2015-10-13 22:48:38 UTC

Post by Alexander Belopolsky

Post by Alexander Belopolsky
If you are going to make datetime64 more like datetime.datetime, please

consider adding the "fold" bit. See PEP 495. [1]

The challenge here is that we literally do not have a bit too use :-)
hmm -- I was first thinking that this could all be in the timezone stuff
(when we get there), but while I imagine we'll want an entire array to be
in a single timezone, each individual value would need its own "fold" flag.

But in any case, we don't need it 'till we do timezones, and my
understanding is that we aren't' going to do timezones until we have the
mythical new-and-improved-dtype-system.

So a future datetime dtype could be 64 bits + a byte of extra info, or be
63 bits plus the fold flag, or...

Post by Alexander Belopolsky
Unless we make it datetime65 + 63 bits of padding, stealing a bit to use
for fold would halve the range of representable times, and I'm guessing
this would not be acceptable?

well, not now, with eh fixed epoch, but if the epoch could be adjusted,
maybe a small range would be fine -- who need nanosecond accuracy, AND
centuries of range?

Thinking a bit more here:

For those that didn't follow the massive discussion on this on Python-dev
and the new datetime list:

the fold flag is required to round-trip properly for timezones with
discontiguous time -- i.e. Daylight savings. So if you have:

2015-11-01T01:30

Do you mean the first 1:30 am or the seconds one, after the DST transition?
(i.e. in the fold, or not?)

So it is key, for Python's Datetime, to make sure to keep that information
around.

However: Python's datetime was designed to be optimized for:
- converting between datetime and other representations in Database, etc.
- fast math for "naive time" -- i.e. basic manipulations within the same
timezone, like "one day later"
- Fast math for "absolute relative deltas" is of secondary concern.

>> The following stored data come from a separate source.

section Signed
variable {x y : Word} (divisor : y ≠ 0#64) (noOverflow : ¬(x = mostNegative ∧ y = minusOne))
include divisor noOverflow

/-- Outside the two special cases the truncated quotient fits in 64 bits (R124). -/
theorem quotient_toInt : (quotient x y).toInt = x.toInt.tdiv y.toInt := by
  rw [quotient, if_neg divisor, if_neg noOverflow, BitVec.toInt_ofInt, ← BitVec.toInt_sdiv]
  exact BitVec.toInt_sdiv_of_ne_or_ne x y (not_and_or.mp noOverflow)

/-- Outside the two special cases the remainder fits in 64 bits (R125). -/
theorem remainder_toInt : (remainder x y).toInt = x.toInt.tmod y.toInt := by
  rw [remainder_eq_tmod, if_neg divisor, if_neg noOverflow, ← BitVec.toInt_srem, BitVec.ofInt_toInt]

end Signed

/-- The truncating remainder is smaller than the divisor in magnitude (R126). -/
theorem abs_tmod_lt {b : Int} (a : Int) (h : b ≠ 0) : |a.tmod b| < |b| := by
  rw [Int.abs_eq_natAbs, Int.abs_eq_natAbs, Int.natAbs_tmod]
  exact Int.ofNat_lt.mpr (Nat.mod_lt _ (Int.natAbs_pos.mpr h))

/-- A non-zero truncating remainder has the dividend's sign (R126). -/
theorem tmod_neg_iff {a b : Int} (h : a.tmod b ≠ 0) : a.tmod b < 0 ↔ a < 0 := by
  have hsign : (a.tmod b).sign = a.sign := by
    rw [Int.sign_tmod, if_neg (mt Int.tmod_eq_zero_of_dvd h)]
  rw [← Int.sign_eq_neg_one_iff_neg, hsign, Int.sign_eq_neg_one_iff_neg]

/-! ## The obligations -/

/-- Settles O12: the two halves of the 128-bit product as numbers, the low one also of the unsigned product. -/
theorem multiplyResults : Obligations.MultiplyResults := by
  refine ⟨opRow_of_exec (fun _ _ _ => decode_of_encode_eq rfl rfl) fun s rd rs1 rs2 => ?mulSigned,
    opRow_of_exec (fun _ _ _ => decode_of_encode_eq rfl rfl) fun s rd rs1 rs2 => ?mulUnsigned,
    opRow_of_exec (fun _ _ _ => decode_of_encode_eq rfl rfl) fun s rd rs1 rs2 => ?mulh⟩
  case mulSigned => rw [exec_mul, signedProduct_low]
  case mulUnsigned => rw [exec_mul, signedProduct_low, ofInt_mul_toInt_eq_ofNat]
  case mulh => rw [exec_mulh, signedProduct_high]

/-- Settles O13: the quotient is the row's own case distinction, the remainder that of the truncating division. -/
theorem divideAndRemainderResults : Obligations.DivideAndRemainderResults := by
  refine ⟨opRow_of_exec (fun _ _ _ => decode_of_encode_eq rfl rfl) exec_div,
    opRow_of_exec (fun _ _ _ => decode_of_encode_eq rfl rfl) fun s rd rs1 rs2 => ?rem⟩
  case rem =>
    rw [exec_rem, remainder_eq_tmod]
    rfl

/-- Settles O14: what DIV and REM leave in rd are the truncated quotient and its remainder, as exact integers. -/
theorem divisionIdentity : Obligations.DivisionIdentity := by
  intro s t u rd rs1 rs2 hrd divisor noOverflow hdiv hrem
  obtain rfl := Host.Outcome.next.inj ((exec_div ..).symm.trans hdiv)
  obtain rfl := Host.Outcome.next.inj ((exec_rem ..).symm.trans hrem)
  rw [writeReg_readReg_same, writeReg_readReg_same, if_neg hrd, if_neg hrd, quotient_toInt divisor noOverflow,
    remainder_toInt divisor noOverflow]
  have hne : (s.readReg rs2).toInt ≠ 0 := fun h => divisor (BitVec.eq_of_toInt_eq h)
  exact ⟨(Int.mul_tdiv_add_tmod ..).symm, abs_tmod_lt _ hne, tmod_neg_iff⟩

end Sys2Proof.Machine
end

section
/-! SUPPORT. Upper immediates and jumps (43_upper_and_jumps.md): the row of an upper-immediate variant, the words of JALR's
opcode that are no JALR, the pc check that an even pc passes, and the proofs of the statements of that family. -/

namespace Sys2Proof.Machine
open Statements

/-! ## Upper-immediate rows -/

/-- An upper-immediate row from its encoding and its `exec` equation (R65, R69). -/
theorem upperRow_of_exec {opcode : BitVec 7} {instr : RegIdx → BitVec 20 → Instr} {result : Word → Word → Word}
    (decodes : ∀ rd imm20, decode (uType imm20 rd opcode) = .ok (instr rd imm20))
    (writes : ∀ s rd imm20, exec (instr rd imm20) s = .next (s.advancePc.writeReg rd (result s.pc (placeU imm20)))) :
    UpperRow opcode instr result :=
  fun rd imm20 => ⟨decodes rd imm20, fun s => ⟨_, writes s rd imm20, wroteReg_writeReg ..⟩⟩

/-! ## Jumps -/

/-- JALR's opcode with another funct3 selects no variant (R79, R84). -/
theorem decode_jalr_unassigned {funct3 : BitVec 3} (h : funct3 ≠ 0b000#3) (imm : BitVec 12) (rs1 rd : RegIdx) :
    decode (iType imm rs1 funct3 rd Family.jalr.opcode) = .error .unknownFunct := by
  have hnone : variantIn .jalr (iType imm rs1 funct3 rd Family.jalr.opcode) = none := by
    rw [variantIn, iType_funct3, if_neg h]
  rw [decode_of_family (f := .jalr) (iType_opcode ..), hnone]

/-- A jump to the instruction's own address that discards its link leaves the state as it was (R23, R130). -/
theorem exec_jal_self (s : State) : exec (.jal 0#5 0#21) s = .next s := by
  rw [exec_jal, show s.pc + sextJ 0#21 = s.pc from BitVec.add_zero _]
  rfl

/-! ## The pc check -/

/-- The decoder's rejections are recorded as faults of their own kinds (R83 to R85). -/
theorem decodeFault_ne_misaligned (a : Word) (w : InstrWord) (e : DecodeError) (a' : Word) :
    decodeFault a w e ≠ .misalignedProgramCounter a' := by
  cases e <;> nofun

/-- At an even pc the front end raises no MisalignedProgramCounter (R90). -/
theorem frontEnd_ne_misaligned {s t : State} (heven : s.pc.getLsbD 0 = false) (h : frontEnd s = .error t) (a : Word) :
    t.status ≠ .faulted (.misalignedProgramCounter a) := by
  rw [frontEnd_eq, heven, if_neg Bool.false_ne_true] at h
  split at h
  · cases hdecode : decode (wordAt s s.pc) with
    | ok i =>
      rw [hdecode] at h
      cases h
    | error e =>
      rw [hdecode] at h
      obtain rfl := Except.error.inj h
      exact fun hsame => decodeFault_ne_misaligned _ _ e a (Status.faulted.inj hsame)
  · obtain rfl := Except.error.inj h
    nofun

/-- A step from an even pc does not end in MisalignedProgramCounter (R90, R127). -/
theorem step_ne_misaligned {s t : State} (heven : s.pc.getLsbD 0 = false) (h : step s = .next t) (a : Word) :
    t.status ≠ .faulted (.misalignedProgramCounter a) := by
  obtain ⟨hrun, hfault | ⟨i, -, hexec⟩⟩ := step_next_cases h
  · exact frontEnd_ne_misaligned heven hfault a
  · obtain hstatus | ⟨_, _, _, hstatus⟩ | ⟨_, hstatus⟩ | ⟨_, hstatus⟩ := (shape_of_exec hexec).status_cases <;>
      rw [hstatus]
    · rw [hrun]
      nofun
    all_goals nofun

/-- What every state of a run keeps: the invariant, whose even pc is what the pc check asks for, and no record of that
check having failed. -/
structure PassesPcCheck (s : State) : Prop where
  inv : Inv s
  notMisaligned : ∀ a, s.status ≠ .faulted (.misalignedProgramCounter a)

/-- The host's step keeps it: a step that answers next by the lemmas on `step`, any other by changing nothing. -/
theorem PassesPcCheck.hostStep {s : State} (h : PassesPcCheck s) : PassesPcCheck (hostStep s) := by
  unfold Machine.hostStep
  split
  case h_1 t hstep => exact ⟨stepKeepsInvariant s t h.inv hstep, step_ne_misaligned h.inv.evenPc hstep⟩
  all_goals exact h

theorem PassesPcCheck.hostRun {s : State} (h : PassesPcCheck s) (fuel : Nat) : PassesPcCheck (hostRun fuel s) := by
  rw [hostRun_eq_iterate]
  exact Function.Iterate.rec PassesPcCheck h (fun _ => PassesPcCheck.hostStep) fuel

/-! ## The obligations -/

/-- Settles O31: a Running state has recorded no fault, and every step of the run keeps both parts of `PassesPcCheck`. -/
theorem noRunReachesAnOddPc : Obligations.NoRunReachesAnOddPc := by
  intro s fuel a hinv hrun
  have hstart : PassesPcCheck s := ⟨hinv, fun _ => by rw [hrun]; nofun⟩
  have hreached := hstart.hostRun fuel
  exact ⟨hreached.inv.evenPc, hreached.notMisaligned a⟩

/-- Settles O15: each row's word is the encoder's, and its `exec` equation writes the row's result. -/
theorem upperImmediateResults : Obligations.UpperImmediateResults :=
  ⟨upperRow_of_exec (fun _ _ => decode_of_encode_eq rfl rfl) exec_lui,
    upperRow_of_exec (fun _ _ => decode_of_encode_eq rfl rfl) exec_auipc⟩

/-- Settles O16: both `exec` equations link and jump, with the target taken from the state before the link is written. -/
theorem jumpResults : Obligations.JumpResults := by
  refine ⟨fun rd offset => ⟨fun heven => ?jalWord, fun s => ⟨_, exec_jal .., wroteReg_jump ..⟩⟩,
    fun rd rs1 imm => ⟨?jalrWord, fun s => ⟨_, exec_jalr .., wroteReg_jump ..⟩, fun funct3 hother => ?otherFunct3⟩⟩
  case jalWord => exact decode_of_encode_eq (evenOffset_iff.2 heven) rfl
  case jalrWord => exact decode_of_encode_eq rfl rfl
  case otherFunct3 => exact decode_jalr_unassigned hother imm rs1 rd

The result of this is that datetime stores: year, month, day, hour minute
second, microsecond

It does NOT store some time_unit_since_an_epch, like unix time or numpy
datetime64.

Also, IIUC, when you associate a datetime with a timezone, it stores the
year, month, day, hour, second,... in the specified timezone -- NOT in UTC,
or anything else. This makes manipulations within that timezone easy -- the
next day simply required adding a day to teh day field (then normalizing
to the month).

Given all that -- the "fold" bit is needed, as a particular datetime in a
particular timezone may have more than one meaning.

Note that to compute a proper time span between two "aware" datetimes, it
is necessary to convert to UTC, do the math, then convert back to the
timezone you want.

However, numpy datetime is optimized for compact storage and fast
computation of absolute deltas (actual hours, minutes, seconds... not
calendar units like "the next day" ).

Because of this, and because it's what we already have, datetime64 stores
times as "some number of time units since an epoch -- a simple integer.

And because we probably want fast absolute delta computation, when we add
timezones, we'll probably want to store the datetime in UTC, and apply the
timezone on I/O.

Alexander: Am I right that we don't need the "fold" bit in this case? You'd
still need it when specifying a time in a timezone with folds.. -- but
again, only on I/O

-Chris
--
Christopher Barker, Ph.D.
Oceanographer

Emergency Response Division
NOAA/NOS/OR&R (206) 526-6959 voice
7600 Sand Point Way NE (206) 526-6329 fax
Seattle, WA 98115 (206) 526-6317 main reception

***@noaa.gov

Nathaniel Smith

2015-10-13 22:58:14 UTC

On Oct 13, 2015 3:49 PM, "Chris Barker" <***@noaa.gov> wrote:
[...]

Post by Chris Barker
However, numpy datetime is optimized for compact storage and fast

computation of absolute deltas (actual hours, minutes, seconds... not
calendar units like "the next day" ).

Except that ironically it actually can't compute absolute deltas accurately
with one second resolution, because it does the POSIX time thing of
pretending that all UTC days have the same number of seconds, even though
this is not true (leap seconds).

This isn't really relevant to anything else in this thread, except as a
reminder of how freaky date/time handling is.

-n

Marten van Kerkwijk

2015-10-14 00:08:14 UTC

Post by Chris Barker

Post by Chris Barker
However, numpy datetime is optimized for compact storage and fast

computation of absolute deltas (actual hours, minutes, seconds... not
calendar units like "the next day" ).
Except that ironically it actually can't compute absolute deltas
accurately with one second resolution, because it does the POSIX time thing
of pretending that all UTC days have the same number of seconds, even
though this is not true (leap seconds).
This isn't really relevant to anything else in this thread, except as a
reminder of how freaky date/time handling is.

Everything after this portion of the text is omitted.